For me writing the letter is the easy part. Going back to proof, edit and reprint is the torturous part. As I think I have mentioned before, it takes around fifteen minutes to edit and print each single spaced page. There is no print buffer so while a page is being printed I can not be editing the next page.
As I mentioned the proof and print part is time consuming for me. Not only do I catch all the corrected spelled but in the wrong place words, but I remove all the redundant words and unneeded words. There should be less "really", "So", and other phrases you have pointed out to me in letters past.
The NY Times is still driving me crazy and I need to figure out where the problem is. Yesterday I received Sunday 9/2 and Wednesday through Saturday (9/5 to 9/8). I thought this might be an omen of things being straightened out since it was normal to receive Friday and Saturday papers on Monday. But today no papers arrived. Drat. Double drat. I did send the letter to the local postmaster on August 30 asking him to log the receipt date for one week's worth of papers. I might get an answer soon?
I was going to wait to get a response from the postmaster and then ask dad to call, but I am not sure how well he would be able to explain the problem. Of course I am assuming that it is not the facility that is all of a sudden sitting on all my papers. The strange thing is that they have enough papers coming to this zip code to put a bunch of papers together. Therefore I assume a stack of papers arrived still in a bundle here at the post office.
Enough about the paper.
To answer a question, we do not get the TV remotes; it prevents one inmate from controlling the television. It would certainly reduce the mechanical wear and tear, but prison in general and this one in particular do not always do things the way that makes the most sense.

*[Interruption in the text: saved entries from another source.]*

/-- Contexts are created, swapped and destroyed; a pattern is loaded and takes effect. A CONTEXT_CREATE that no
check refuses tells the other members its digest of far objects and gives the context its record and its
objects, not resident; it completes at once unless the context is pinned. A CONTEXT_DESTROY that is allowed
frees the objects of the context and removes it. A PATTERN_LOAD that passes its checks leaves the pattern
pending; when it takes effect it is the pattern of the job, its command completes, and no command that has not
started is left whose context has no share of it. At the end of its swap a loaded context is resident and a
saved one is not. -/
def Obligations.ContextsAndPatternsComeAndGo : Prop :=
  (∀ (s : State) (id root r : Nat) (c : Cmd) (os : List (Nat × SyncObj)), Taken s id 0x03 c → s.job.state = .owned →
    slmTable s (fld c.entry 105 64) 64 64 = some r →
    let x := Ctx.fresh r []
    fld r 9 0 = c.ctx → s.ctx? c.ctx = none → recordOk s x = true →
    (if x.objCount = 0 then some [] else slmEntries s x.objAddr x.objCount 16 16).bind (objectsOf s c.ctx) = some os →
    digestOk s (newFarDigest os) root = true → pinRefused s x = false →
    ∃ t, exec (.contextCreate id root) s = .next t ∧
      t = { s with mem := t.mem, poison := t.poison, od := t.od, cells := t.cells, sync := t.sync, ctxs := t.ctxs, rings := t.rings, cmds := t.cmds, snaps := t.snaps, cache := t.cache,
                   outbox := (tellDigest s (newFarDigest os)).outbox } ∧
      t.ctx? c.ctx = some { x with objs := os.map (·.1), createCmd := if x.pinned then some id else none } ∧ OnlyCtx s t c.ctx ∧
      (∀ o ∈ os, t.obj o.1 = o.2) ∧ (∀ k, k ∉ os.map (·.1) → t.obj k = s.obj k) ∧
      (x.pinned = false → t.cmd? id = none) ∧ (x.pinned = true → (t.cmd? id).map (·.stage) = some .active)) ∧
  (∀ (s : State) (id : Nat) (c : Cmd) (x : Ctx), Taken s id 0x04 c → s.job.state = .owned → s.ctx? c.ctx = some x →
    mayDestroy s c.ctx id x = true →
    ∃ t, exec (.contextDestroy id) s = .next t ∧
      t = { s with mem := t.mem, poison := t.poison, od := t.od, cells := t.cells, sync := t.sync, ctxs := t.ctxs, rings := t.rings, cmds := t.cmds, snaps := t.snaps, cache := t.cache } ∧
      t.ctx? c.ctx = none ∧ OnlyCtx s t c.ctx ∧ (∀ o ∈ x.objs, t.obj o = SyncObj.free) ∧ (∀ k, k ∉ x.objs → t.obj k = s.obj k) ∧
      t.cmd? id = none) ∧
  (∀ (s : State) (id root : Nat) (c : Cmd) (p : Pattern), Taken s id 0x05 c → s.job.state = .owned → 1 ≤ fld c.entry 140 128 →
    fld c.entry 140 128 ≤ 4096 → s.stitch.count + 2 ≤ fld c.entry 255 192 → s.job.pending = none →
    admitPattern s s.job.mode (fld c.entry 105 64) (fld c.entry 140 128) (fld c.entry 255 192) = some p →
    digestOk s (patternDigest p) root = true →
    ∃ t, exec (.patternLoad id root) s = .next t ∧ t = { s with job := { s.job with pending := some { pat := p, cmd := id } }, cmds := t.cmds,
                                                                outbox := (tellDigest s (patternDigest p)).outbox } ∧
      (t.cmd? id).map (·.stage) = some .active ∧ ∀ k, k ≠ id → t.cmd? k = s.cmd? k) ∧
  (∀ (s : State) (p : Pending), s.job.pending = some p → p.pat.start ≤ s.stitch.count + 1 →
    ∃ t, exec .patternTakeEffect s = .next t ∧ t.job = { s.job with pattern := some p.pat, pending := none } ∧ t.cmd? p.cmd = none ∧
      t = { s with mem := t.mem, poison := t.poison, od := t.od, job := t.job, cells := t.cells, ctxs := t.ctxs, rings := t.rings, cmds := t.cmds, snaps := t.snaps,
                   cache := t.cache } ∧
      ∀ k ∈ t.cmds, k.started = true ∨ k.onContext = false ∨ ∀ x, t.ctx? k.ctx = some x → hasShare t k.ctx x = true) ∧
  (∀ (s : State) (ctx n : Nat) (x : Ctx), ctx < 1024 → s.ctx? ctx = some x → x.swapEnd = some n → n ≤ s.stitch.count + 1 →
    (∀ id c, x.createCmd = some id → s.cmd? id = some c → c.ctx = ctx) →
    ∃ t y, exec (.swapComplete ctx) s = .next t ∧ t.ctx? ctx = some y ∧ y.swapEnd = none ∧ y.loading = false ∧ y.resident = x.loading ∧
      OnlyCtx s t ctx ∧ (∀ id, x.createCmd = some id → x.loading = true → t.cmd? id = none) ∧
      t = { s with mem := t.mem, poison := t.poison, od := t.od, cells := t.cells, ctxs := t.ctxs, rings := t.rings, cmds := t.cmds, snaps := t.snaps, cache := t.cache })

/-- HOST_COPY reads and writes host memory, and the completions of its reads land. A HOST_COPY toward the device
that nothing refuses sends its read and waits for it; one toward the host sends its bytes as writes of 32
bytes, those of a poisoned sector as zeros marked so, and completes. A completion of a read stores its bytes
at their place (which read as zero in a sector that stays poisoned; poisoned where the read failed) and no
other byte; the last one completes the command. -/
def Obligations.HostCopiesMoveData : Prop :=
  (∀ (s : State) (id : Nat) (bm : Bool) (c : Cmd), Taken s id 0x18 c →
    let d := CopyD.ofWord c.entry
    copyRefuses s d bm = none →
    (d.toHost = false → ∃ t, exec (.hostCopyToDevice id bm) s = .next t ∧
      t = { s with serial := s.serial + 1, cmds := t.cmds, pcie := t.pcie, hostReads := s.hostReads ++ [{ id := s.serial, cmd := id, addr := d.addr, bytes := d.bytes, left := d.bytes }],
                   outbox := s.outbox ++ [.hostRead s.serial d.host d.bytes] } ∧
      (t.cmd? id).map (·.stage) = some .active ∧ ∀ k, k ≠ id → t.cmd? k = s.cmd? k) ∧
    (d.toHost = true → loadHeld s [(d.addr, d.bytes)] = false → ∃ t, exec (.hostCopyToHost id bm) s = .next t ∧
      t = { s with free := t.free, mem := t.mem, poison := t.poison, od := t.od, cells := t.cells, ctxs := t.ctxs, rings := t.rings, cmds := t.cmds, snaps := t.snaps,
                   cache := t.cache, pcie := t.pcie, outbox := t.outbox } ∧
      t.cmd? id = none ∧
      t.outbox = s.outbox ++ (List.range (d.bytes / 32)).map fun i =>
        .hostWrite (d.host + 32 * i) (outSector s (d.addr + 32 * i)).1 (outSector s (d.addr + 32 * i)).2)) ∧
  (∀ (s : State) (id off : Nat) (data : List Byte) (fail : Bool) (r : HostRead), s.hostReads.find? (fun r => r.id == id) = some r → r.id = id →
    let bs := data.take (min r.left (r.bytes - off))
    storeHeld s [(r.addr + off, bs.length)] = false →
    ∃ t, exec (.pcieReadCompletion id off data fail) s = .next t ∧
      (r.left ≤ bs.length → t.cmd? r.cmd = none ∧ t.hostReads = s.hostReads.filter (fun q => q.id != id)) ∧
      (bs.length < r.left →
        t = { s with mem := t.mem, poison := t.poison, od := t.od, cells := t.cells, cmds := t.cmds, snaps := t.snaps, hostReads := t.hostReads,
                     cache := t.cache } ∧
        t.hostReads.find? (fun r => r.id == id) = some { r with left := r.left - bs.length } ∧ SameBytes s t [(r.addr + off, bs.length)] ∧
        ∀ i, i < bs.length → targetDown s (r.addr + off + i) = false → ¬ stagedAt s (r.addr + off + i) →
          t.byte (r.addr + off + i) = (if t.poisonAt (r.addr + off + i) then 0 else bs.getD i 0) ∧ (fail = true → t.poisonAt (r.addr + off + i) = true)))

/-- Ring entries are taken in turn; doorbells, heads and enables act or fault the ring. The next entry of the ring
served next is taken: its head moves by one and the command is held (an access of the object dictionary joins
its queue, or ends where its server is fenced; a JOB_OPEN taken while no job has the module makes its state
OPENING); one that breaks the entry rules completes at once and is not held. A legal SQ_TAIL or CQ_HEAD is
stored; an illegal one faults the ring with cause 2 or 3. Clearing ENABLE discards the records held and counts
them; setting it starts the ring with legal bases and sizes and faults it with cause 1 otherwise. No other
ring changes. -/
def Obligations.RingsTakeEntriesAndDoorbells : Prop :=
  (∀ (s : State) (n : Nat), s.secure.boot = 2 → s.schedDown = false → s.job.state ≠ .scrubbing → nextRing (markHeld s) = some n → s.cmd? s.serial = none →
    let m := markHeld s
    let w := entryWord m (nextEntryAddr (m.ring n))
    ∃ t, exec .ringEntryTake s = .next t ∧ t.serial = s.serial + 1 ∧ t.lastRing = roundPlace n + 1 ∧
      (t.ring n).sqHead = ((m.ring n).sqHead + 1) % 2 ^ (m.ring n).sqLog ∧ (∀ k, k ≠ n → t.ring k = m.ring k) ∧
      (n = 1025 → (s.block 0x84).fenced = true → t.cmd? s.serial = none ∧ t.odQueue = s.odQueue) ∧
      (n = 1025 → (s.block 0x84).fenced = false →
        t.cmds = s.cmds ++ [{ Cmd.fresh s.serial n (m.ring n).serial w.1 with stage := .active }] ∧ ∃ q, t.odQueue = s.odQueue ++ [q] ∧ q.who = .ring ∧ q.tag = s.serial ∧
        t = { s with serial := t.serial, rings := t.rings, cmds := t.cmds, lastRing := t.lastRing, odQueue := t.odQueue }) ∧
      (n < 1024 → w.2 = false → ringEntryOk s n w.1 = true → placesTaken s n < 256 → (∃ x, s.ctx? n = some x ∧ hasShare s n x = true) →
        t.cmds = s.cmds ++ [Cmd.fresh s.serial n (m.ring n).serial w.1] ∧
        t = { s with serial := t.serial, ctxs := t.ctxs, rings := t.rings, cmds := t.cmds, lastRing := t.lastRing }) ∧
      (n = 1024 → w.2 = false → ringEntryOk s n w.1 = true →
        t.cmds = s.cmds ++ [Cmd.fresh s.serial n (m.ring n).serial w.1] ∧
        t.job = (if fld w.1 7 0 = 1 ∧ s.job.state = .idle then { s.job with state := .opening, openCmd := some s.serial } else s.job)) ∧
      (n ≠ 1025 → (w.2 = true ∨ ringEntryOk s n w.1 = false) → ∀ c ∈ t.cmds, c ∈ s.cmds ∧ c.id ≠ s.serial)) ∧
  (∀ (s : State) (n v : Nat), n < 1026 → bar0Live s = true → (s.ring n).serves = true → s.job.state ≠ .scrubbing →
    let r := s.ring n
    (v < 2 ^ r.sqLog → (v + 2 ^ r.sqLog - r.sqTail) % 2 ^ r.sqLog ≤ r.sqFree → exec (.sqTail n v) s = .next (s.setRing n { r with sqTail := v })) ∧
    (2 ^ r.sqLog ≤ v ∨ r.sqFree < (v + 2 ^ r.sqLog - r.sqTail) % 2 ^ r.sqLog →
      exec (.sqTail n v) s = .next (s.setRing n { r with state := .fault, cause := 2 })) ∧
    (v < 2 ^ r.cqLog → (v + 2 ^ r.cqLog - r.cqHead) % 2 ^ r.cqLog ≤ (r.cqTail + 2 ^ r.cqLog - r.cqHead) % 2 ^ r.cqLog →
      ∃ t, exec (.cqHead n v) s = .next t ∧ (t.ring n).cqHead = v ∧ (∀ k, k ≠ n → t.ring k = s.ring k) ∧
        t = { s with mem := t.mem, poison := t.poison, od := t.od, cells := t.cells, rings := t.rings, snaps := t.snaps, cache := t.cache }) ∧
    (2 ^ r.cqLog ≤ v ∨ (r.cqTail + 2 ^ r.cqLog - r.cqHead) % 2 ^ r.cqLog < (v + 2 ^ r.cqLog - r.cqHead) % 2 ^ r.cqLog →
      exec (.cqHead n v) s = .next (s.setRing n { r with state := .fault, cause := 3 }))) ∧
  (∀ (s : State) (n sq cq sl cl : Nat), n < 1026 → bar0Live s = true →
    ∃ t, exec (.ringEnable n false sq cq sl cl) s = .next t ∧ t = { s with rings := t.rings } ∧ (∀ k, k ≠ n → t.ring k = s.ring k) ∧
      (t.ring n).enable = false ∧ (t.ring n).state = .disabled ∧ (t.ring n).held = [] ∧
      (t.ring n).cqDropped = ((s.ring n).cqDropped + (s.ring n).held.length) % 2 ^ 32) ∧
  (∀ (s : State) (n sq cq sl cl : Nat), n < 1026 → bar0Live s = true → (s.ring n).enable = false →
    let r := { s.ring n with sqBase := sq % 2 ^ 42, cqBase := cq % 2 ^ 42, sqLog := sl % 16, cqLog := cl % 16 }
    exec (.ringEnable n true sq cq sl cl) s =
      .next (s.setRing n (if ringConfigOk s r then ringStart r else { r with state := .fault, cause := 1 })))

/-- BAR2 moves its window, and reads and writes what lies behind it. A write of the window base takes effect where
the value is a multiple of the size. A read answers, byte by byte, the memory behind the window, zero for
poisoned sectors (and marked so) and zero where there is nothing. A write stores its bytes and no other, which
read back but in a sector that stays poisoned; a poisoned write stores none and marks the sectors it meets.
What a stack held at level 3 would have to serve is not meant here. A BAR2 that is not live does nothing. -/
def Obligations.Bar2ReadsAndWritesMemory : Prop :=
  (∀ (s : State) (v l : Nat), bar0Live s = true → 30 ≤ l → l ≤ 40 →
    exec (.bar2WindowBase v l) s = .next { s with bar2Log := l, bar2Base := if v % 2 ^ l = 0 then v else s.bar2Base }) ∧
  (∀ (s : State) (o n : Nat), bar0Live s = true → loadHeld s (bar2Runs s (s.bar2Base + o) n) = false →
    ∃ t bs ep, exec (.bar2Read o n) s = .next t ∧
      t = { s with free := s.free + 1, mem := t.mem, poison := t.poison, od := t.od, cache := t.cache, outbox := s.outbox ++ [.bar2Data bs ep] } ∧ SameBytes s t [] ∧ bs.length = n ∧
      ∀ i, i < n → (∀ a, viewAddr (s.bar2Base + o + i) = some a → bar2Reaches s a = true → targetDown s a = false →
          bs.getD i 0 = (if s.poisonAt a then 0 else s.byte a) ∧ (s.poisonAt a = true → ep = true)) ∧
        (viewAddr (s.bar2Base + o + i) = none → bs.getD i 0 = 0)) ∧
  (∀ (s : State) (o a : Nat) (data : List Byte), bar0Live s = true →
    (∀ i, i < data.length → viewAddr (s.bar2Base + o + i) = some (a + i) ∧ bar2Reaches s (a + i) = true ∧ targetDown s (a + i) = false) →
    storeHeld s (bar2Runs s (s.bar2Base + o) data.length) = false →
    (∃ t, exec (.bar2Write o data false) s = .next t ∧
      t = { s with mem := t.mem, poison := t.poison, od := t.od, cells := t.cells, snaps := t.snaps, cache := t.cache } ∧ SameBytes s t [(a, data.length)] ∧
      ∀ i, i < data.length → ¬ stagedAt s (a + i) →
        t.byte (a + i) = if t.poisonAt (a + i) then 0 else data.getD i 0) ∧
    (∃ t, exec (.bar2Write o data true) s = .next t ∧
      t = { s with mem := t.mem, poison := t.poison, od := t.od, cells := t.cells, snaps := t.snaps, cache := t.cache } ∧ SameBytes s t [(a, data.length)] ∧
      ∀ i, i < data.length → ¬ stagedAt s (a + i) → t.poisonAt (a + i) = true ∧ t.byte (a + i) = 0)) ∧
  (∀ (s : State) (o n : Nat) (data : List Byte) (ep : Bool), bar0Live s = false →
    exec (.bar2Read o n) s = .next s ∧ exec (.bar2Write o data ep) s = .next s)

/-- The state in which the server makes its next access: the oldest request is taken out of its queue (R485). -/
def served (s : State) (rest : List OdReq) : State := { s with odQueue := rest }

In Club Fed, there was one remote in each unit to control all six televisions and most times you had to get it from the officer to make the change. Once in a while the remote would "disappear" and the plugs would be pulled on all televisions until the remote was found.
I happened to watch a half hour or so of the Oprah show yesterday. It was her first show of the season and she taped them in NYC. The show was already on, and it caught my eye as David Letterman was the guest. I laughed and enjoyed the time, but noticed how old Letterman looked. I do not think I have seen him in several years.
I am amazed at how easy I can get sucked into watching something, but also surprise myself how I have so many other things to occupy my time that I wonder how I could have sat (or laid in bed) and watched two or more hours of television a night. Now give me a book to read and off I go.
I had started reading a Nelson DeMille book late Saturday afternoon, and finished it by 1:30 PM Sunday. Damn, I forgot to write the book in my list, I think it was "Wild Fire". It is a post 9/11 book based on the premise that the US has a hardwired automatic response to nuke 100 Islamic sites if any city in the US is attacked by terrorists with nuclear weapons. DeMille claims there is a thread of truth in this plan. It supposedly is known by the leaders of the various Islamic countries and forces them to keep terrorists in line.
Some very rich and powerful men (US citizens) decide to purchase some old Russian suitcase bombs, blow up two US cities, and then force the engagement of Project Wild Fire. No more Islamic problem.
It is one of the spy/conspiracy books that I enjoy and does not go too far afield, in my opinion, from the realm of the possible.